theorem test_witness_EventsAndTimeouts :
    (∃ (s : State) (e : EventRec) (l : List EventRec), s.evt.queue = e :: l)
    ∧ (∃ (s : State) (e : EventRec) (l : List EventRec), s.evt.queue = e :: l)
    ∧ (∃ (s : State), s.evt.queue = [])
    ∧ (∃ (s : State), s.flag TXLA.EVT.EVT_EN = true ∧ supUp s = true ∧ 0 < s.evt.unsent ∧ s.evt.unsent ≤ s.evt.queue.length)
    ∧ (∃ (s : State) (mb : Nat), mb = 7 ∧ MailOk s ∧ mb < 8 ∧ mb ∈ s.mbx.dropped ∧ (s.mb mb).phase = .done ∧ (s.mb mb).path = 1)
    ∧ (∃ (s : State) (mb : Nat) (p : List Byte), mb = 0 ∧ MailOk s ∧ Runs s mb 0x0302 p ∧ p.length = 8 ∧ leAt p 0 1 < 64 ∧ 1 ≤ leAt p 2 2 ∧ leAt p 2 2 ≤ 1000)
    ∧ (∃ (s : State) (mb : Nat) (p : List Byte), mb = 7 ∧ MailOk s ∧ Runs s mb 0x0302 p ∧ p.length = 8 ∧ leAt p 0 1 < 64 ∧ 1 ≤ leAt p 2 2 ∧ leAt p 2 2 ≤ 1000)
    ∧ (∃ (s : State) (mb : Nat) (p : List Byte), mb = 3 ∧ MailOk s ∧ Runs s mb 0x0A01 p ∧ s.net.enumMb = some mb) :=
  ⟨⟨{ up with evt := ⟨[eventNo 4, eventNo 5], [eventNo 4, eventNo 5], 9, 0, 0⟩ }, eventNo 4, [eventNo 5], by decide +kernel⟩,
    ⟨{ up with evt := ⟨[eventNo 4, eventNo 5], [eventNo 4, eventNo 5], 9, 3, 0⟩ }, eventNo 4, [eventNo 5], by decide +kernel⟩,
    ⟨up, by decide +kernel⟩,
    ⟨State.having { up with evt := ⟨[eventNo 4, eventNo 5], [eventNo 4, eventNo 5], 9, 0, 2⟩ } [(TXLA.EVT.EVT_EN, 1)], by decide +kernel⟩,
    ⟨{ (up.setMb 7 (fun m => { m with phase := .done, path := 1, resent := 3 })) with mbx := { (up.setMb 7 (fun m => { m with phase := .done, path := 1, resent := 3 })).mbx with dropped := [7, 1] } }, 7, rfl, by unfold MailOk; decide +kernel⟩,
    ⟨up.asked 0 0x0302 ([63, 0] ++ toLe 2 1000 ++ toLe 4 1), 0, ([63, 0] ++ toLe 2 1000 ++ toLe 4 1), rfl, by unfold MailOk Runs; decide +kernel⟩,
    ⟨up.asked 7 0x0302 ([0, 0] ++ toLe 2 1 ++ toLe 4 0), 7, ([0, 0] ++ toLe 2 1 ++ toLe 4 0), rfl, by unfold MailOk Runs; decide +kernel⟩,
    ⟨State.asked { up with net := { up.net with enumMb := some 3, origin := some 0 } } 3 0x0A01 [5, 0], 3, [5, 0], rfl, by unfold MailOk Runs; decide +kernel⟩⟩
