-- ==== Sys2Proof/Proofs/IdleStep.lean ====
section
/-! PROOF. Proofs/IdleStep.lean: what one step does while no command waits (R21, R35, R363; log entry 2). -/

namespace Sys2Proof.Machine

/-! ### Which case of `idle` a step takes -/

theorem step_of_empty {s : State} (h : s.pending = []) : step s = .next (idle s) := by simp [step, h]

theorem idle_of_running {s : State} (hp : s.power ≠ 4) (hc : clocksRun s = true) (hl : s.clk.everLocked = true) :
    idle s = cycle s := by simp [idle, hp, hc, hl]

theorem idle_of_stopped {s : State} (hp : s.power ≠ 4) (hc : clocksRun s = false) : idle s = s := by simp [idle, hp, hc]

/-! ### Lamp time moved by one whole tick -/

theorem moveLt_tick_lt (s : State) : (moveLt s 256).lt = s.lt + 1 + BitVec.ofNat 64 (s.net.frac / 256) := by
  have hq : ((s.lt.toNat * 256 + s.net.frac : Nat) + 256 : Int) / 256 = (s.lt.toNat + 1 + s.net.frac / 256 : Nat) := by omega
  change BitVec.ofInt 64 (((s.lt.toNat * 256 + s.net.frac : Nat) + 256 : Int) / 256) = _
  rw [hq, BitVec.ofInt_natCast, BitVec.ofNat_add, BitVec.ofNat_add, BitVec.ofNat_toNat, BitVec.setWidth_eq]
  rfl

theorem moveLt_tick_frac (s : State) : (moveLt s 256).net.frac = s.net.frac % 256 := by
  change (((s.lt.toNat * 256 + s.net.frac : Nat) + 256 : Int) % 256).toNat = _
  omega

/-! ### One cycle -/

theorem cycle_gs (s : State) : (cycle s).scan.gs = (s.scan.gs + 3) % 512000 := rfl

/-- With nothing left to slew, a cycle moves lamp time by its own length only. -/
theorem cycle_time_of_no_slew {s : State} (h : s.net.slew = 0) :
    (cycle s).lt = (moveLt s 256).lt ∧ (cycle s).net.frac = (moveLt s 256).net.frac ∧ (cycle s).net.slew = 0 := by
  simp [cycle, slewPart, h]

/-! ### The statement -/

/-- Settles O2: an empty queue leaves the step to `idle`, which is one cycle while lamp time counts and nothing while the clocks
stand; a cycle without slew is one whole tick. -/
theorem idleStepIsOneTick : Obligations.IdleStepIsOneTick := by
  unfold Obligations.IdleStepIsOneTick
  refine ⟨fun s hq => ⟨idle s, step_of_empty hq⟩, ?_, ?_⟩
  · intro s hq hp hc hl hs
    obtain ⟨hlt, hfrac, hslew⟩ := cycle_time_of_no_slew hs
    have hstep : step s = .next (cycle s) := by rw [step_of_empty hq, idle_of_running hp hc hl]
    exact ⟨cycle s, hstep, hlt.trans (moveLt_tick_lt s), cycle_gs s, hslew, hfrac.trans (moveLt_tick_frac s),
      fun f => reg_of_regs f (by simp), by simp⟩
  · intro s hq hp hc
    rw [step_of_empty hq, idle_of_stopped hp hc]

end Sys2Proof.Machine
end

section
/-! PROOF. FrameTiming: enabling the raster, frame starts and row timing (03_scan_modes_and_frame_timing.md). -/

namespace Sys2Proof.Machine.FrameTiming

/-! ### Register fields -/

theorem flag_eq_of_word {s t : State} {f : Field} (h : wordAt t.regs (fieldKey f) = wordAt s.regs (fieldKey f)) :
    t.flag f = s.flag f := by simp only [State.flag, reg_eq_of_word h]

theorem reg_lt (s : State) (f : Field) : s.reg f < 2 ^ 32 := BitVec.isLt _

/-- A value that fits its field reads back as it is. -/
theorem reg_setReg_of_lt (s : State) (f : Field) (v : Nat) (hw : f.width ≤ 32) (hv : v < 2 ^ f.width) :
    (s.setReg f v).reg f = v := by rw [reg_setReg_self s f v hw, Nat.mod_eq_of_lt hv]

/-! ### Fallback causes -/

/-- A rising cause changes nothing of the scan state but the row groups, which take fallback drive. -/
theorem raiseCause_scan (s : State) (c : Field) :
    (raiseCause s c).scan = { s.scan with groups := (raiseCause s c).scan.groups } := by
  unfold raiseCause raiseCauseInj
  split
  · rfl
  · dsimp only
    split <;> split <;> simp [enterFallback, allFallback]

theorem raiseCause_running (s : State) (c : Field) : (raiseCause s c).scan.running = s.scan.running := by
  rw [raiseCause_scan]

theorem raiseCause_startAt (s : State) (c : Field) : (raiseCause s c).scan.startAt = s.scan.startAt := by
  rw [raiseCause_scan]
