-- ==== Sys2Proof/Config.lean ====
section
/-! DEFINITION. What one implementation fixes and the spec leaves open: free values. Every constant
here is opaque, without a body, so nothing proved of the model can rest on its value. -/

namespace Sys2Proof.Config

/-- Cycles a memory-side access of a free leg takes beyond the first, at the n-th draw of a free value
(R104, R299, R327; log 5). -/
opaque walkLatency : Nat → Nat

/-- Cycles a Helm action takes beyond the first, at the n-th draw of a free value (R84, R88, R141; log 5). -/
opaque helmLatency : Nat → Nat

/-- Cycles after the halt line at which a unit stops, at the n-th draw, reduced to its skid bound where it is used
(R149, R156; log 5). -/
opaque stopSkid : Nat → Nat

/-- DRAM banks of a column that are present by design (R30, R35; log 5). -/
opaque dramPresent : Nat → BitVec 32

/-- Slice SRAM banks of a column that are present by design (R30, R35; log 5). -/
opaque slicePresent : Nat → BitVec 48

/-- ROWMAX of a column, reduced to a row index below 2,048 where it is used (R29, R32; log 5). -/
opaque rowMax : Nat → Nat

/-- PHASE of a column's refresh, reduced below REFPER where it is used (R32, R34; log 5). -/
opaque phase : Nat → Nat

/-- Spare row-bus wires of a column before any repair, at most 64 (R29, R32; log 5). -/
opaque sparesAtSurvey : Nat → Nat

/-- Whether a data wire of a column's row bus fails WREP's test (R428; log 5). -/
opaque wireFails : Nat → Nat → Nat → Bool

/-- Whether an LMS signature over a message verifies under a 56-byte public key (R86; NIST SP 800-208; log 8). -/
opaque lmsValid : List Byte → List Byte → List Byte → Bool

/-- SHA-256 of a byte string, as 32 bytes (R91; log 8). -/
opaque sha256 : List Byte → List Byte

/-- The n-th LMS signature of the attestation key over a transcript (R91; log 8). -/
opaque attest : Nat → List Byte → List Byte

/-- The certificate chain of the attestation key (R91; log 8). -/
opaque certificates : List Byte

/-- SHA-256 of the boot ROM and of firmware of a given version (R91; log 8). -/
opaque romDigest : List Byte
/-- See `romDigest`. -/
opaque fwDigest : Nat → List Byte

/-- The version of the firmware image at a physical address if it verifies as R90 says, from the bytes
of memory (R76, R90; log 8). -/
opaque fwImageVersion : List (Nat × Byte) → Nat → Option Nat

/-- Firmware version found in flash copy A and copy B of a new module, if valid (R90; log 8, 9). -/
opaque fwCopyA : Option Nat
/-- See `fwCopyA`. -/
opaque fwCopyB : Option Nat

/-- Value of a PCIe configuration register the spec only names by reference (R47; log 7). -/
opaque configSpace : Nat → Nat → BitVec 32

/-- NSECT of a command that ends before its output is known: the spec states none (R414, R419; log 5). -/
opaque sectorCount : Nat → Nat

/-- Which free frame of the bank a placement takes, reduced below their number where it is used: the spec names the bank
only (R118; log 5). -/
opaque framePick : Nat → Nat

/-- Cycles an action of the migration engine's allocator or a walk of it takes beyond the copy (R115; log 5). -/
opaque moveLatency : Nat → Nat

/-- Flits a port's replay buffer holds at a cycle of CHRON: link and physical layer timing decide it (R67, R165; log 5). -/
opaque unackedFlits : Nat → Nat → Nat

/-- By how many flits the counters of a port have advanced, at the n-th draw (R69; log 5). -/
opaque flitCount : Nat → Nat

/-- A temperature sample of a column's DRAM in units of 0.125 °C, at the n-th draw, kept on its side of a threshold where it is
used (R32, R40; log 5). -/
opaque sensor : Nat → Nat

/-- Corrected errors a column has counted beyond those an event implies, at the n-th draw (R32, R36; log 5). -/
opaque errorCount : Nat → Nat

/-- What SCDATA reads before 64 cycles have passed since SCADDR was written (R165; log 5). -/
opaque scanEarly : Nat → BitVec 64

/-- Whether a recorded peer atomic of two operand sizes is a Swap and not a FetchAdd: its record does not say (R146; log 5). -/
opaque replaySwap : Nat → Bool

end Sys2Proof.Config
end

* [INSTRUCTIONS TO FOLLOW] In the listing above, find the line holding "Slice SRAM banks" and the line holding "opaque lmsValid : List", then output those two lines and every line between them exactly.

* [WRITTEN SOLUTION]
/-- Slice SRAM banks of a column that are present by design (R30, R35; log 5). -/
opaque slicePresent : Nat → BitVec 48

/-- ROWMAX of a column, reduced to a row index below 2,048 where it is used (R29, R32; log 5). -/
opaque rowMax : Nat → Nat

/-- PHASE of a column's refresh, reduced below REFPER where it is used (R32, R34; log 5). -/
opaque phase : Nat → Nat

/-- Spare row-bus wires of a column before any repair, at most 64 (R29, R32; log 5). -/
opaque sparesAtSurvey : Nat → Nat

/-- Whether a data wire of a column's row bus fails WREP's test (R428; log 5). -/
opaque wireFails : Nat → Nat → Nat → Bool

/-- Whether an LMS signature over a message verifies under a 56-byte public key (R86; NIST SP 800-208; log 8). -/
opaque lmsValid : List Byte → List Byte → List Byte → Bool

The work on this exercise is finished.